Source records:
────

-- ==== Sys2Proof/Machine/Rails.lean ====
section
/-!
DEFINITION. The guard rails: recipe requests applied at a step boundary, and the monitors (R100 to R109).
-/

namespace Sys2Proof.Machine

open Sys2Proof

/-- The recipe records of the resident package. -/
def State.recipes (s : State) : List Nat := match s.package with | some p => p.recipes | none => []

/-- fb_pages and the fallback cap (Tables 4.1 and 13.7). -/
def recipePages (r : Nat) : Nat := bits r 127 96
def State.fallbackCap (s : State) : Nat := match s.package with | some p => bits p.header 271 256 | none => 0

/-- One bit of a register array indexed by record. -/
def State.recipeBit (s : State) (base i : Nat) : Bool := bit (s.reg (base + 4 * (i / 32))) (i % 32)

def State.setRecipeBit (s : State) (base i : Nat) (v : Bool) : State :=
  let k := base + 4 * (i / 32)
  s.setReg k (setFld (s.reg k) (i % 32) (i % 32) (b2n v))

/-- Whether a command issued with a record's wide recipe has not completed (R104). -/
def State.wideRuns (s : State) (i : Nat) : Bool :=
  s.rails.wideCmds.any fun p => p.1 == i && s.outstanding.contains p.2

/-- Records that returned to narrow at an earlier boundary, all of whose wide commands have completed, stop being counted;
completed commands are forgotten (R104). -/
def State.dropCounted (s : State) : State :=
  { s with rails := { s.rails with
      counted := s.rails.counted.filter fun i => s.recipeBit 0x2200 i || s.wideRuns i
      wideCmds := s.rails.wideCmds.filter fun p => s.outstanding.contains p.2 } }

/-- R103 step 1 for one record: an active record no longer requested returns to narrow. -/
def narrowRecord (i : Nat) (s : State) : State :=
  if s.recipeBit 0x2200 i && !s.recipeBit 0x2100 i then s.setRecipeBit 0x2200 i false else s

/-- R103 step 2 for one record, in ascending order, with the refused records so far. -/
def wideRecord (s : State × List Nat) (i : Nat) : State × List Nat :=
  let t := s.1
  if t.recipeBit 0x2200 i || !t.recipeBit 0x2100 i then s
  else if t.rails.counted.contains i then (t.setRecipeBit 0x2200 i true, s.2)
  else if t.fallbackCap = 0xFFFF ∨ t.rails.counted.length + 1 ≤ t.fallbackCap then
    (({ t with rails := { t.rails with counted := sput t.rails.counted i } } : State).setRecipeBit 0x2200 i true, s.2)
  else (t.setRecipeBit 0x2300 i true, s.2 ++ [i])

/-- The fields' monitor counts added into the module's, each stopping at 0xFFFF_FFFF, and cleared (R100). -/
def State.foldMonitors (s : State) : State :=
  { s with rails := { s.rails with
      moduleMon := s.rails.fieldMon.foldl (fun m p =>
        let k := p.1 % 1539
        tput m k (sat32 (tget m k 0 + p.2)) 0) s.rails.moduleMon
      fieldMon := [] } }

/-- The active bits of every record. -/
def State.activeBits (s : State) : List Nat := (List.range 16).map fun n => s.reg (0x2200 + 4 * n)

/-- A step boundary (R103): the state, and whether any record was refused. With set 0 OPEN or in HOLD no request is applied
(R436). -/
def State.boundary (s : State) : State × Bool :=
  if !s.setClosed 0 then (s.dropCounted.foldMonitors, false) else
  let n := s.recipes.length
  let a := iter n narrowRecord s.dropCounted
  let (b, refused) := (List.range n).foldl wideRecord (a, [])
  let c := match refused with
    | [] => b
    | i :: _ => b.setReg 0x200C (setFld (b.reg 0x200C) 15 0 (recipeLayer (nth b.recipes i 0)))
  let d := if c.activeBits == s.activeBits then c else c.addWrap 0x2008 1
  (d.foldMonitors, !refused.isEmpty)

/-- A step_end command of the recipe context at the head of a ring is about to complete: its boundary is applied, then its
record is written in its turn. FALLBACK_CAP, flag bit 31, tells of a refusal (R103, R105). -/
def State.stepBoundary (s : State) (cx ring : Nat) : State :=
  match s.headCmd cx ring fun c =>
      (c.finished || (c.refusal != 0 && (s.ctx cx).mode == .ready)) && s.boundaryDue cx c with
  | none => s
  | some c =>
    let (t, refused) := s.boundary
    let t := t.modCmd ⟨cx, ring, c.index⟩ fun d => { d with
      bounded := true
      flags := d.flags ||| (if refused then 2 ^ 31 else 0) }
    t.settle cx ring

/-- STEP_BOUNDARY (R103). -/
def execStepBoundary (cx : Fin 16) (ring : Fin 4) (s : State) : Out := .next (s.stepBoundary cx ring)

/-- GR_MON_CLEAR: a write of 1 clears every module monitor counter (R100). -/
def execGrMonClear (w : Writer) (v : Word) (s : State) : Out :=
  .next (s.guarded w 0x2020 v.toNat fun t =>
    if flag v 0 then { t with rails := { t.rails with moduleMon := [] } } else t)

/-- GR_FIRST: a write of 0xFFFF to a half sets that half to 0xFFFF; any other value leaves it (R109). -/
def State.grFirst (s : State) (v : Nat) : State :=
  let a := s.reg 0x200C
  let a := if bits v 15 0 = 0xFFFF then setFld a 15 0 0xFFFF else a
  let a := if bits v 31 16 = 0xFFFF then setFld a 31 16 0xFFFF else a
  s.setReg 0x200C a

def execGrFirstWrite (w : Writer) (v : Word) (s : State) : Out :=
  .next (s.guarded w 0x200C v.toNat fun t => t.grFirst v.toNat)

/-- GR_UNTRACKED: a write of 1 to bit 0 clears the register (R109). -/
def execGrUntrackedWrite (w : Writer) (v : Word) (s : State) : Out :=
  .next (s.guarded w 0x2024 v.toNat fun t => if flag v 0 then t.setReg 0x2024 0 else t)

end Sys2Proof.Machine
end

────

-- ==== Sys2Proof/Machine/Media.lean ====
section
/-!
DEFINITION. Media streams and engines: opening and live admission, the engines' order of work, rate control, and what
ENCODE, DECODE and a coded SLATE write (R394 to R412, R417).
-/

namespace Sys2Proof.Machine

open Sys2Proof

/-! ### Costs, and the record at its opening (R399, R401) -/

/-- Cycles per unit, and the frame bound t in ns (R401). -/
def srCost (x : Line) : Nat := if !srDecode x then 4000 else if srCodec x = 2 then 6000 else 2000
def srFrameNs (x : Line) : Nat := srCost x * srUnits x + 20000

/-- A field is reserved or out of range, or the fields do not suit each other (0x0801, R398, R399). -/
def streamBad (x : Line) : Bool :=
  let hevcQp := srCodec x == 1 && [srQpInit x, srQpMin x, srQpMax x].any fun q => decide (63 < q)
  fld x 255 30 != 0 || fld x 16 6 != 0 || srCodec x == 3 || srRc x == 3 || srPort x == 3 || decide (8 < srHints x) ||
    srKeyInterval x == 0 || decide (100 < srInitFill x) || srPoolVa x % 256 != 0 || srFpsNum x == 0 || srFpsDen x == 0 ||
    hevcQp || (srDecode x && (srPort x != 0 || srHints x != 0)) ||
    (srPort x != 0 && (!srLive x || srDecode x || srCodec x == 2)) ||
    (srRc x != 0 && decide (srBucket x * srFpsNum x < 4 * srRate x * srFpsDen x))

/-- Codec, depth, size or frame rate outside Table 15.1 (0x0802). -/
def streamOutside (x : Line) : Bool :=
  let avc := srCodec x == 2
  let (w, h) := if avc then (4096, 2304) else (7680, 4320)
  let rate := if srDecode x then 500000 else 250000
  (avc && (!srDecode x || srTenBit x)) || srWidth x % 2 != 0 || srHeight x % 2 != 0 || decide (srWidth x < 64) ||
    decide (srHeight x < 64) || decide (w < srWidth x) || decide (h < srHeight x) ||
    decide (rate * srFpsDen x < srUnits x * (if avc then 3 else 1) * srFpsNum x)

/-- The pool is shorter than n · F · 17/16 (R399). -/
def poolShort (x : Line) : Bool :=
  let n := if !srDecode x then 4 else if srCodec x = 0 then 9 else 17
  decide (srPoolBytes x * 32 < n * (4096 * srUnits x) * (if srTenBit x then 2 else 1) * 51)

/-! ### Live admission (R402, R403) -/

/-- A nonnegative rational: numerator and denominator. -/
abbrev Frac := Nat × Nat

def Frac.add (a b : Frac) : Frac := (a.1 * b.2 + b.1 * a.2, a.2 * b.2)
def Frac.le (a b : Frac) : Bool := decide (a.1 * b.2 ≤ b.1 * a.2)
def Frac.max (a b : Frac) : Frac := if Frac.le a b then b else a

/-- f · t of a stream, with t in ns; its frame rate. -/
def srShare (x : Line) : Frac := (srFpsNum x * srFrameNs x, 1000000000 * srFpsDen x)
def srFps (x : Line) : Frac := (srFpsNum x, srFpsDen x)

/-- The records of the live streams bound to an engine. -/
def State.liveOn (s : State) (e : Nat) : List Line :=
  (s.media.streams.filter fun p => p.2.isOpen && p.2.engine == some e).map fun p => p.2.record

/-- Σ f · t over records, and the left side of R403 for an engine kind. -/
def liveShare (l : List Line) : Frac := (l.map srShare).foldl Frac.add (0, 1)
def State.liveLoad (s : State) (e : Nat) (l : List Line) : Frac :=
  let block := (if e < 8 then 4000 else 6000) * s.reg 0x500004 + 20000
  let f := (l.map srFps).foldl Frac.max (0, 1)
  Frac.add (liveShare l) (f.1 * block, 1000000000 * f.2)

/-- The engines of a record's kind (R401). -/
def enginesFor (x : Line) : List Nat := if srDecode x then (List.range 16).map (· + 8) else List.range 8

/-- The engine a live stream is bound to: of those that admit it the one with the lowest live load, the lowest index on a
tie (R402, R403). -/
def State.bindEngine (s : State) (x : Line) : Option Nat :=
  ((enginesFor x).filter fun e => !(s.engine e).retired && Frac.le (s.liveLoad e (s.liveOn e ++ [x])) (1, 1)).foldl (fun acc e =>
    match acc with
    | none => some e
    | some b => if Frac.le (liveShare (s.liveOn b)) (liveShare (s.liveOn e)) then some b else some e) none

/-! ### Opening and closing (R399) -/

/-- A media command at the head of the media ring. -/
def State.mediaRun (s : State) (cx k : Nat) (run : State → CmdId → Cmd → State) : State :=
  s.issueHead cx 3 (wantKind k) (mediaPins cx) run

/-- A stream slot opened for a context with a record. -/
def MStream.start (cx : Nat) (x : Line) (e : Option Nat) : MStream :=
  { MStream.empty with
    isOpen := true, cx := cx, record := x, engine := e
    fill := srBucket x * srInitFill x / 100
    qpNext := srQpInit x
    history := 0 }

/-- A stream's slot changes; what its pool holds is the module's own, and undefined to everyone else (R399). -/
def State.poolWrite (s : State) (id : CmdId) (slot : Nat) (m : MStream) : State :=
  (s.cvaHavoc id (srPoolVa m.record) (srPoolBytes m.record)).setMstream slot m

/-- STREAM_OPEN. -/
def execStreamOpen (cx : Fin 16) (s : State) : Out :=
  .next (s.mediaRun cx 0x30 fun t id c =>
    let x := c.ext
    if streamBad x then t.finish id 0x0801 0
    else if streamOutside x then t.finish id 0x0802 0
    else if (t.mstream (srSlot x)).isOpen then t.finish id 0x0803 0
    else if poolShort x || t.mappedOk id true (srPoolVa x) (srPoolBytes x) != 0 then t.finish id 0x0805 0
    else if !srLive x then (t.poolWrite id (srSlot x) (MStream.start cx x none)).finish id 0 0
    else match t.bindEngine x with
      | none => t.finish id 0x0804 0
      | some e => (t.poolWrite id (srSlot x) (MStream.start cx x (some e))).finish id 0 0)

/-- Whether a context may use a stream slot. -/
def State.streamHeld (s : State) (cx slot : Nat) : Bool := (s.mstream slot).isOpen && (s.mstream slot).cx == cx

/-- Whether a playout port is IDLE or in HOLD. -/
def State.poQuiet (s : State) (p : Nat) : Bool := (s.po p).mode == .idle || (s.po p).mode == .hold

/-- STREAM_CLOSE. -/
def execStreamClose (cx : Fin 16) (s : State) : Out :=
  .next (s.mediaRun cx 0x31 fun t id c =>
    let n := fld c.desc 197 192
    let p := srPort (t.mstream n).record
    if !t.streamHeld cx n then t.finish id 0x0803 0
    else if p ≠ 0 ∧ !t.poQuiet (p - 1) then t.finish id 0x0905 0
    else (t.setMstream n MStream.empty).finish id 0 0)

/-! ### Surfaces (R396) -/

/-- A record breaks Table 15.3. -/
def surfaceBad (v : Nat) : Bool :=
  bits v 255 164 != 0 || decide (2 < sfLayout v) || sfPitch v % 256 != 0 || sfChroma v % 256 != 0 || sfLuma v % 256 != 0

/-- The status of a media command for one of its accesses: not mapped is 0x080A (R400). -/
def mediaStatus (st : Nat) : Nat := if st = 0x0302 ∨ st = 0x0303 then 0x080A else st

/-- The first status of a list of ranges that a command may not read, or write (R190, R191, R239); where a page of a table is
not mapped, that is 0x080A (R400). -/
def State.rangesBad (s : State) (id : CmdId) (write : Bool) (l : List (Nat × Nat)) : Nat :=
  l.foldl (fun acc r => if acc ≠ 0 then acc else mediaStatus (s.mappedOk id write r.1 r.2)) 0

────

WHAT TO PRODUCE:
In the records above, find the lines containing "length" and copy them.

EXERCISE RESPONSE:
  else if t.fallbackCap = 0xFFFF ∨ t.rails.counted.length + 1 ≤ t.fallbackCap then
  let n := s.recipes.length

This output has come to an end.